> **Exercise goal**: Every entry must be copied word for word.

> **Material to process**:

/-! ### Emissions (03, 05) -/

/-- What an emission carries and for whom. -/
inductive EmOwner where
  /-- the head frame of an access class of a client's queues, in a TX client cell -/
  | client (ctx cls cell : Nat)
  | ack (ctx lane : Nat)
  | beacon (net : Net) (cell : Nat)
  | broadcast (net : Net) (cell : Nat)
  /-- a span frame on the member of a band, by its number in the span's list of sent frames -/
  | span (span band frame : Nat)
  | test
  deriving DecidableEq, Repr

/-- A pending emission: one frame on one carrier (03 R63, 05 R153). -/
structure Emission where
  id : Nat
  owner : EmOwner
  /-- class of the table of R82 -/
  cls : Nat
  /-- nominal first symbol, network time in ns -/
  nominal : Int
  /-- its receiver uses it as a time reference (03 R64) -/
  sync : Bool
  khz : Nat
  /-- PHY mode code; a test tone without modulation has none -/
  mode : Option Nat
  chains : Nat
  air : Nat
  power : Int
  /-- lane of the frame being answered -/
  lane : Nat
  /-- its lateness limit in µs, held from the moment its REQ or its deferral began (03 R97) -/
  late : Option Nat := none
  deriving DecidableEq, Repr

/-- One admitted carrier of a group, with its power decision (03 R68). -/
structure Carrier where
  em : Emission
  /-- target in 0.001 dBm -/
  target : Int
  /-- chosen PA setting, and its predicted power in 0.001 dBm -/
  setting : Nat
  applied : Int
  /-- of an emission on both chains, the second one's PA setting and predicted power (05 R149) -/
  second : Option (Nat × Int) := none
  sub : Nat
  deriving DecidableEq, Repr

/-- Why a group has not started (03 R63, R78, R83, R85). -/
inductive HoldCause where
  | synth | coex | yielded | selfcoex
  deriving DecidableEq, Repr

/-- The group that holds a radio (05 R153). -/
structure EmGroup where
  carriers : List Carrier
  /-- first symbol -/
  start : Int
  /-- deferred, with the cause -/
  hold : Option HoldCause := none
  /-- the first symbol that ablation projected it from, which a deferral leaves as it is (05 R156) -/
  due : Int := 0
  extPa : Bool := false
  onAir : Bool := false
  /-- when the first symbol left -/
  stamped : Int := 0
  /-- cut short, with its status -/
  cut : Option Nat := none
  /-- on the air: it blanks every MB lane, by the policy in force at its start (03 R78) -/
  blanksMb : Bool := false
  deriving DecidableEq, Repr

/-! ### Radios (03) -/

inductive RState where
  | off | standby | settle | rx | tx | calSynth | calBg | calFg
  deriving DecidableEq, Repr

/-- A calibration due on a radio (03 R65, R66, R94): 0 synthesiser, 1 foreground, 2 background, 3 all. -/
structure CalDue where
  set : Nat
  /-- always-on tick at which it fell due -/
  since : Nat
  /-- it is the set of a radio's first use, which runs before its first cell (03 R89) -/
  first : Bool := false
  /-- RF_CAL_RUN has asked for it (03 R94) -/
  asked : Bool := false
  deriving DecidableEq, Repr

/-- The state of one background item (03 R86, R87). -/
structure BgItem where
  lastAon : Option Nat := none
  lastTemp : Int := 0
  fails : Nat := 0
  deriving DecidableEq, Repr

> **Completed task**:
/-! ### Emissions (03, 05) -/

/-- What an emission carries and for whom. -/
inductive EmOwner where
  /-- the head frame of an access class of a client's queues, in a TX client cell -/
  | client (ctx cls cell : Nat)
  | ack (ctx lane : Nat)
  | beacon (net : Net) (cell : Nat)
  | broadcast (net : Net) (cell : Nat)
  /-- a span frame on the member of a band, by its number in the span's list of sent frames -/
  | span (span band frame : Nat)
  | test
  deriving DecidableEq, Repr

/-- A pending emission: one frame on one carrier (03 R63, 05 R153). -/
structure Emission where
  id : Nat
  owner : EmOwner
  /-- class of the table of R82 -/
  cls : Nat
  /-- nominal first symbol, network time in ns -/
  nominal : Int
  /-- its receiver uses it as a time reference (03 R64) -/
  sync : Bool
  khz : Nat
  /-- PHY mode code; a test tone without modulation has none -/
  mode : Option Nat
  chains : Nat
  air : Nat
  power : Int
  /-- lane of the frame being answered -/
  lane : Nat
  /-- its lateness limit in µs, held from the moment its REQ or its deferral began (03 R97) -/
  late : Option Nat := none
  deriving DecidableEq, Repr

/-- One admitted carrier of a group, with its power decision (03 R68). -/
structure Carrier where
  em : Emission
  /-- target in 0.001 dBm -/
  target : Int
  /-- chosen PA setting, and its predicted power in 0.001 dBm -/
  setting : Nat
  applied : Int
  /-- of an emission on both chains, the second one's PA setting and predicted power (05 R149) -/
  second : Option (Nat × Int) := none
  sub : Nat
  deriving DecidableEq, Repr

/-- Why a group has not started (03 R63, R78, R83, R85). -/
inductive HoldCause where
  | synth | coex | yielded | selfcoex
  deriving DecidableEq, Repr

/-- The group that holds a radio (05 R153). -/
structure EmGroup where
  carriers : List Carrier
  /-- first symbol -/
  start : Int
  /-- deferred, with the cause -/
  hold : Option HoldCause := none
  /-- the first symbol that ablation projected it from, which a deferral leaves as it is (05 R156) -/
  due : Int := 0
  extPa : Bool := false
  onAir : Bool := false
  /-- when the first symbol left -/
  stamped : Int := 0
  /-- cut short, with its status -/
  cut : Option Nat := none
  /-- on the air: it blanks every MB lane, by the policy in force at its start (03 R78) -/
  blanksMb : Bool := false
  deriving DecidableEq, Repr

/-! ### Radios (03) -/

inductive RState where
  | off | standby | settle | rx | tx | calSynth | calBg | calFg
  deriving DecidableEq, Repr

/-- A calibration due on a radio (03 R65, R66, R94): 0 synthesiser, 1 foreground, 2 background, 3 all. -/
structure CalDue where
  set : Nat
  /-- always-on tick at which it fell due -/
  since : Nat
  /-- it is the set of a radio's first use, which runs before its first cell (03 R89) -/
  first : Bool := false
  /-- RF_CAL_RUN has asked for it (03 R94) -/
  asked : Bool := false
  deriving DecidableEq, Repr

/-- The state of one background item (03 R86, R87). -/
structure BgItem where
  lastAon : Option Nat := none
  lastTemp : Int := 0
  fails : Nat := 0
  deriving DecidableEq, Repr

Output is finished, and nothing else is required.